___ RECORDS SHOWN ___

/-- Commit a discarded release under its task's policy (R437, R438, R446). -/
def commitPolicy (r : SchRel) (extra code : Nat) (b : Block) : Block :=
  let e := r.snap.ent
  let t := r.snap.task
  let (core, opens) := winAt b e
  let h : Int := (r.dl : Int) - (ns b : Int)
  if bitOf (e.getD 0 0) 27 then commitSafe t e r.k r.dl core opens (8 + extra) code h b
  else schCommit t e r.k r.dl core opens (4 + extra) code h (schTask b t).payload b

/-! ### Faults (R440) -/

/-- Busy time and retired instructions of a stretch of task `r` (R90). -/
def tallyCounts (r : SchRel) (insns : Nat) (b : Block) : Block :=
  modTask r.snap.task (fun x => { x with busy := x.busy + (ns b - r.since), instret := x.instret + insns }) b

/-- The counts of the work that runs on the cores and is `mine`, which ends here; no operand tells how many instructions it has retired, so
that number is open (R90; DESIGN CHOICE, log entry 2). -/
def tallyStops (mine : SchRel → Bool) (b : Block) : Block :=
  each (fun c b => match (schCore b c).cur with
    | some r => if mine r && r.phase = .running then b |> tallyCounts r (fresh b) |> freshNext else b
    | none => b) (List.range 16) b

/-- Stop all work of instance `n` on the cores, without a commit. -/
def stopInst (n : Nat) (b : Block) : Block :=
  let mine (r : SchRel) : Bool := tInst r.snap.ent == n
  let b := tallyStops mine b
  let b := modSch (fun s => { s with cores := s.cores.map (fun c => { c with
    queue := c.queue.filter (fun r => !mine r), cur := match c.cur with | some r => if mine r then none else some r | none => none }) }) b
  let b := each (fun t b => modTask t (fun x => { x with lrel := none }) b) (instTasks b n) b
  each showCore (List.range 16) b

/-- Show the number of faulted instances (R447). -/
def showFaults (b : Block) : Block := fset F.SCH_STAT_nfault b.sch.faulted.length b

/-- Fault instance `n` (R440, R454, R471). -/
def faultInst (n : Nat) (b : Block) : Block :=
  if b.sch.faulted.contains n then b
  else
    b |> stopInst n |> modSch (fun s => { s with safeDue := s.safeDue ++ [n], faulted := s.faulted ++ [n] }) |> showFaults |> ievt 0x30 n 1
      |> raiseP EV.SCH_FAULT (leBytes 4 n) |> setFaulted n true |> raiseP EV.VIM_FAULT (leBytes 4 n)
      |> (fun b => if instState b n = 2 then setInst n 6 b else b)

/-- A count of the task of release `r` reaches the kover of its boundary (R28, R440). -/
def kover (r : SchRel) (b : Block) : Block := if r.snap.kover ≤ consecOf b r.snap.task then faultInst (tInst r.snap.ent) b else b

/-- The safe images of faulted instances at the boundary of `k` (R440). -/
def faultSafe (k : Nat) (b : Block) : Block :=
  let l := b.sch.safeDue
  let b := modSch (fun s => { s with safeDue := [] }) b
  each (fun n b => each (fun t b =>
    let e := taskEnt b t
    commitSafe t e k 0 (tCore e) 0 24 0 0 b) (instTasks b n) b) l b

/-! ### Releases -/

/-- Whether instance `n` is released work (R453). -/
def instRuns (b : Block) (n : Nat) : Bool := instState b n == 2 && !b.sch.faulted.contains n

/-- Set the release that runs on core `c`. -/
def setCur (c : Nat) (r : Option SchRel) (b : Block) : Block := b |> modCore c (fun x => { x with cur := r }) |> showCore c

/-- The M task that has the next turn, in ascending order and round robin (R427). -/
def nextM (l : List SnapTask) (last : Option Nat) : Option SnapTask :=
  let m := l.filter (fun s => tClass s.ent == 2)
  match last with
  | none => m.head?
  | some t => match m.find? (fun s => decide (t < s.task)) with | some s => some s | none => m.head?

/-- The L release that core `c` runs next in window `w`: released at or before its opening and not finished (R427, R428). -/
def nextL (b : Block) (w : SchWin) : Option (SnapTask × SchRel) :=
  (w.tasks.filter (fun s => tClass s.ent == 1)).findSome? (fun s => match (schTask b s.task).lrel with
    | some r => if r.c ≤ w.opens ∧ (r.phase = .waiting ∨ r.phase = .stopped) then some (s, r) else none
    | none => none)

/-- Start the next work of core `c` in its window (R427). -/
def nextWork (c : Nat) (b : Block) : Block :=
  let x := schCore b c
  match x.cur, x.win with
  | some _, _ => b
  | none, none => showCore c b
  | none, some w =>
    match x.queue with
    | r :: l => b |> modCore c (fun x => { x with queue := l }) |> setCur c (some { r with phase := .copying })
    | [] =>
      let runs := instRuns b (winInst w.word)
      let l := if runs && bitOf w.word 29 then nextL b w else none
      match l with
      | some (s, r) =>
        let r := if r.phase = .waiting then { r with snap := s, k := w.k, phase := .copying } else { r with phase := .running, since := ns b }
        b |> modTask s.task (fun x => { x with lrel := some r }) |> setCur c (some r)
      | none =>
        match (if runs && bitOf w.word 28 then nextM w.tasks x.m else none) with
        | some s =>
          b |> modCore c (fun x => { x with m := some s.task }) |> setCur c (some ⟨s, 2, w.k, 0, 0, .running, 0, ns b, false⟩)
        | none => showCore c b

/-- A release has ended on core `c`: the core goes on to its next work. -/
def endRelease (c : Nat) (r : SchRel) (b : Block) : Block :=
  b |> cond (r.cls == 1) (modTask r.snap.task (fun x => { x with lrel := none })) |> setCur c none

/-- A release ended as an overrun (R437). -/
def overrun (r : SchRel) (b : Block) : Block :=
  let t := r.snap.task
  let n := tInst r.snap.ent
  b |> commitPolicy r 0 0 |> tcnt (schS t 4) 1 |> setConsec t (consecOf b t + 1) |> instErr 0x30 n 5 0 t |> raiseSec EV.SCH_OVERRUN t (leBytes 4 t)
    |> ievt 0x30 n 0 |> lastOver n t r.k |> tallyJump |> kover r

/-- A release ended as a failure with a code (R438), 0 when its draft could not be read (DEDUCED, log entry 50). -/
def failure (r : SchRel) (code : Nat) (b : Block) : Block :=
  let t := r.snap.task
  let n := tInst r.snap.ent
  let w := tget b (schS t 5)
  b |> commitPolicy r (if code = 0 then 0 else 32) code |> tset (schS t 5) (putBits w 31 16 (bitsOf w 31 16 + 1)) |> setConsec t (consecOf b t + 1) |> instErr 0x30 n 3 code t
    |> lastOver n t r.k |> kover r

/-- Keep the trip-masked signals of the latest commit (R442). -/
def withhold (mask old new : List Byte) : List Byte :=
  ((List.range 64).map (fun i => (old.getD i 0#8 &&& mask.getD i 0#8) ||| (new.getD i 0#8 &&& ~~~(mask.getD i 0#8)))) ++ new.drop 64

/-- A release completed in time (R435, R442, R443, R553). -/
def completed (r : SchRel) (b : Block) : Block :=
  let s := r.snap
  let e := s.ent
  let t := s.task
  let n := tInst e
  match itemRead n (tBlk e + 0x1800) (tOutlen e) b with
  | (none, b) => failure r 0 b
  | (some d, b) =>
    let h : Int := (r.dl : Int) - (ns b : Int)
    let took := r.ran + (ns b - r.since)
    let (d, b) := if r.qual then
        (let (m, b) := itemRead n (tBlk e + 0xA00) 64 b
         (withhold (m.getD []) (schTask b t).payload d, b))
      else (d, b)
    let (d, b) := lgrPayload s d b
    let (core, opens) := winAt b e
    let sum := tget b (schS t 1) + tget b (schS t 2) * 2 ^ 32 + h.toNat
    let least := sNat 32 (tget b (schS t 0))
    b |> schCommit t e r.k r.dl core opens (if r.qual then 2 else 1) 0 h d
      |> tset (schS t 0) (uInt 32 (min least h)) |> tset (schS t 1) sum |> tset (schS t 2) (sum / 2 ^ 32) |> tcnt (schS t 3) 1 |> setConsec t 0
      |> modSch (fun x => { x with minH := some (match x.minH with | some m => min m h | none => h) })
      |> cond r.qual (fun b => b |> tcnt (schS t 6) 1 |> ievt 0x30 n 2)
      |> cond (decide (e.getD 2 0 < took)) (fun b => b |> tcnt (schS t 7) 1 |> raiseSec EV.SCH_OVERBUDGET t (leBytes 4 t) |> ievt 0x30 n 3)
      |> lgrEpilogue s r.k r.c

/-- IMAGE_COPY_DONE on core `c`: the image is copied, LGR's prologue made, and the task starts (R431, R434, R553). -/
def imageCopyDone (c : Nat) (b : Block) : Block :=
  match (schCore b c).cur, (schCore b c).win with
  | some r, some w =>
    if r.phase ≠ .copying then b
    else
      let (q, b) := imageCopy r c w.opens b
      let (good, b) := lgrPrologue r.snap r.k r.c b
      let r := { r with phase := .running, since := ns b, qual := q }
      if good then b |> cond (r.cls == 1) (modTask r.snap.task (fun x => { x with lrel := some r })) |> setCur c (some r)
      else b |> endRelease c r |> failure r 0xFE |> nextWork c
  | _, _ => b

/-- TASK_TRAP on core `c`: a trap without a vector ends the release as a failure with code 0xFF, or the turn of an M task (R423). -/
def taskTrap (c insns : Nat) (b : Block) : Block :=
  match (schCore b c).cur with
  | none => b
  | some r =>
    if r.phase ≠ .running then b
    else
      let e := r.snap.ent
      let (v, b) := itemRead (tInst e) (tBlk e + 0xC00) 8 b
      if leNat (v.getD []) ≠ 0 then b
      else
        let b := b |> tallyCounts r insns |> endRelease c r |> raiseP EV.SCH_TRAP (leBytes 4 r.snap.task)
        if r.cls = 2 then nextWork c b
        else if r.dl ≤ ns b then b |> overrun r |> nextWork c
        else b |> failure r 0xFF |> nextWork c

/-- ZDONE on core `c` with a completion code (R422, R435, R437, R438). -/
def zdone (c code insns : Nat) (b : Block) : Block :=
  match (schCore b c).cur with
  | none => b
  | some r =>
    if r.phase ≠ .running then b
    else if r.cls = 2 then taskTrap c insns b
    else
      let b := b |> tallyCounts r insns |> endRelease c r
      (if r.dl ≤ ns b then overrun r b else if code % 256 ≠ 0 then failure r (code % 256) b else completed r b) |> nextWork c
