-- ==== Sys2Proof/Machine/RowsKey.lean ====
section
/-! DEFINITION. The commands of the key enclave (R175–R208): one meaning each, over the operations of the unit files. -/

namespace Sys2Proof.Machine

/-- KEY_MORDANT (R194). -/
def execKeyMordant (rqid : Nat) (s : State) : Host.Outcome State Fault Refusal :=
  meaning (okKeyMordant rqid) "KEY_MORDANT" (.core rqid) (cmdWrite rqid 0x04 (keyCmd 1 keyMordant)) s

/-- KEY_IDREAD (R202). -/
def execKeyIdread (rqid : Nat) (s : State) : Host.Outcome State Fault Refusal :=
  meaning (okKeyIdread rqid) "KEY_IDREAD" (.core rqid) (cmdWrite rqid 0x04 (keyCmd 2 keyIdread)) s

/-- KEY_ATTEST (R219). -/
def execKeyAttest (rqid : Nat) (s : State) : Host.Outcome State Fault Refusal :=
  meaning (okKeyAttest rqid) "KEY_ATTEST" (.core rqid) (cmdWrite rqid 0x04 (keyCmd 3 keyAttest)) s

/-- KEY_KEX (R190). -/
def execKeyKex (rqid : Nat) (s : State) : Host.Outcome State Fault Refusal :=
  meaning (okKeyKex rqid) "KEY_KEX" (.core rqid) (cmdWrite rqid 0x04 (keyCmd 4 keyKex)) s

/-- KEY_LEAFLOAD (R190). -/
def execKeyLeafload (rqid h : Nat) (s : State) : Host.Outcome State Fault Refusal :=
  meaning (okKeyLeafload rqid h) "KEY_LEAFLOAD" (.core rqid) (cmdWrite rqid 0x04 (keyCmd 5 (keyLeafload h))) s

/-- KEY_LEAFDROP (R202). -/
def execKeyLeafdrop (rqid h : Nat) (s : State) : Host.Outcome State Fault Refusal :=
  meaning (okKeyLeafdrop rqid h) "KEY_LEAFDROP" (.core rqid) (cmdWrite rqid 0x04 (keyCmd 6 (keyLeafdrop h))) s

/-- KEY_LEAFPERSIST (R191). -/
def execKeyLeafpersist (rqid h n : Nat) (s : State) : Host.Outcome State Fault Refusal :=
  meaning (okKeyLeafpersist rqid h n) "KEY_LEAFPERSIST" (.core rqid) (cmdWrite rqid 0x04 (keyCmd 7 (keyLeafpersist h n))) s

/-- KEY_DERIVELEAF (R185). -/
def execKeyDeriveleaf (rqid kind : Nat) (s : State) : Host.Outcome State Fault Refusal :=
  meaning (okKeyDeriveleaf rqid kind) "KEY_DERIVELEAF" (.core rqid) (cmdWrite rqid 0x04 (keyCmd 8 (keyDeriveleaf kind))) s

/-- KEY_LEAFINFO (R187). -/
def execKeyLeafinfo (rqid h : Nat) (s : State) : Host.Outcome State Fault Refusal :=
  meaning (okKeyLeafinfo rqid h) "KEY_LEAFINFO" (.core rqid) (cmdWrite rqid 0x04 (keyCmd 9 (keyLeafinfo h))) s

/-- KEY_REKEY (R183). -/
def execKeyRekey (rqid : Nat) (s : State) : Host.Outcome State Fault Refusal :=
  meaning (okKeyRekey rqid) "KEY_REKEY" (.core rqid) (cmdWrite rqid 0x04 (keyCmd 0xA keyRekey)) s

/-- KEY_ANCHORSET (R202). -/
def execKeyAnchorset (rqid : Nat) (s : State) : Host.Outcome State Fault Refusal :=
  meaning (okKeyAnchorset rqid) "KEY_ANCHORSET" (.core rqid) (cmdWrite rqid 0x04 (keyCmd 0xB keyAnchorset)) s

/-- KEY_ZEROISE (R202). -/
def execKeyZeroise (rqid : Nat) (s : State) : Host.Outcome State Fault Refusal :=
  meaning (okKeyZeroise rqid) "KEY_ZEROISE" (.core rqid) (cmdWrite rqid 0x04 (keyCmd 0xC keyZeroise)) s

/-- ENTROPY_HEALTH_TEST (R177). -/
def execEntropyHealthTest (ok : Bool) (s : State) : Host.Outcome State Fault Refusal :=
  meaning true "ENTROPY_HEALTH_TEST" .run (rngTest ok) s

/-- LEAF_EXPIRY (R189). -/
def execLeafExpiry (h : Nat) (s : State) : Host.Outcome State Fault Refusal :=
  meaning (okLeafExpiry h) "LEAF_EXPIRY" .run (leafExpire h) s

/-- RXGRACE_EXPIRY (R189). -/
def execRxgraceExpiry (h : Nat) (s : State) : Host.Outcome State Fault Refusal :=
  meaning (okRxgraceExpiry h) "RXGRACE_EXPIRY" .run (leafGraceEnd h) s

/-- ENCLAVE_COMMAND_DONE (R203). -/
def execEnclaveCommandDone (s : State) : Host.Outcome State Fault Refusal :=
  meaning true "ENCLAVE_COMMAND_DONE" .run (keyDone) s

end Sys2Proof.Machine
end

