-- ==== Sys2Proof/Machine/Step.lean ====
section
/-! DEFINITION. A step: the command at the front of the queue; with none waiting, one step of the time counter. -/

namespace Sys2Proof.Machine

/-- What happens while no command waits: module time advances by one step of its counter (R299; DESIGN CHOICE, log entry 1). -/
def idle (s : State) : State := { s with blk := timTick { s.blk with out := [] } }

/-- One step. -/
def step (s : State) : Host.Outcome State Fault Refusal :=
  match s.pending with
  | [] => .next (idle s)
  | c :: rest => exec c { s with pending := rest }

/-- `s` with the command that a word spells in front of its queue: no word spells one. -/
def State.withFetchWord (s : State) (nbits w : Nat) : State :=
  match Sys2Proof.decodeTableWord nbits w with
  | none => s
  | some c => { s with pending := c :: s.pending }

end Sys2Proof.Machine
end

___

▸ AIM OF THE EXERCISE: Your reply is to repeat, unchanged, the lines above running from the one with "let w := tget b (schS t 5)" up to and including the one with "b |> schCommit".

▸ TASK RESPONSE:
  let w := tget b (schS t 5)
  b |> commitPolicy r (if code = 0 then 0 else 32) code |> tset (schS t 5) (putBits w 31 16 (bitsOf w 31 16 + 1)) |> setConsec t (consecOf b t + 1) |> instErr 0x30 n 3 code t
    |> lastOver n t r.k |> kover r

/-- Keep the trip-masked signals of the latest commit (R442). -/
def withhold (mask old new : List Byte) : List Byte :=
  ((List.range 64).map (fun i => (old.getD i 0#8 &&& mask.getD i 0#8) ||| (new.getD i 0#8 &&& ~~~(mask.getD i 0#8)))) ++ new.drop 64

/-- A release completed in time (R435, R442, R443, R553). -/
def completed (r : SchRel) (b : Block) : Block :=
  let s := r.snap
  let e := s.ent
  let t := s.task
  let n := tInst e
  match itemRead n (tBlk e + 0x1800) (tOutlen e) b with
  | (none, b) => failure r 0 b
  | (some d, b) =>
    let h : Int := (r.dl : Int) - (ns b : Int)
    let took := r.ran + (ns b - r.since)
    let (d, b) := if r.qual then
        (let (m, b) := itemRead n (tBlk e + 0xA00) 64 b
         (withhold (m.getD []) (schTask b t).payload d, b))
      else (d, b)
    let (d, b) := lgrPayload s d b
    let (core, opens) := winAt b e
    let sum := tget b (schS t 1) + tget b (schS t 2) * 2 ^ 32 + h.toNat
    let least := sNat 32 (tget b (schS t 0))
    b |> schCommit t e r.k r.dl core opens (if r.qual then 2 else 1) 0 h d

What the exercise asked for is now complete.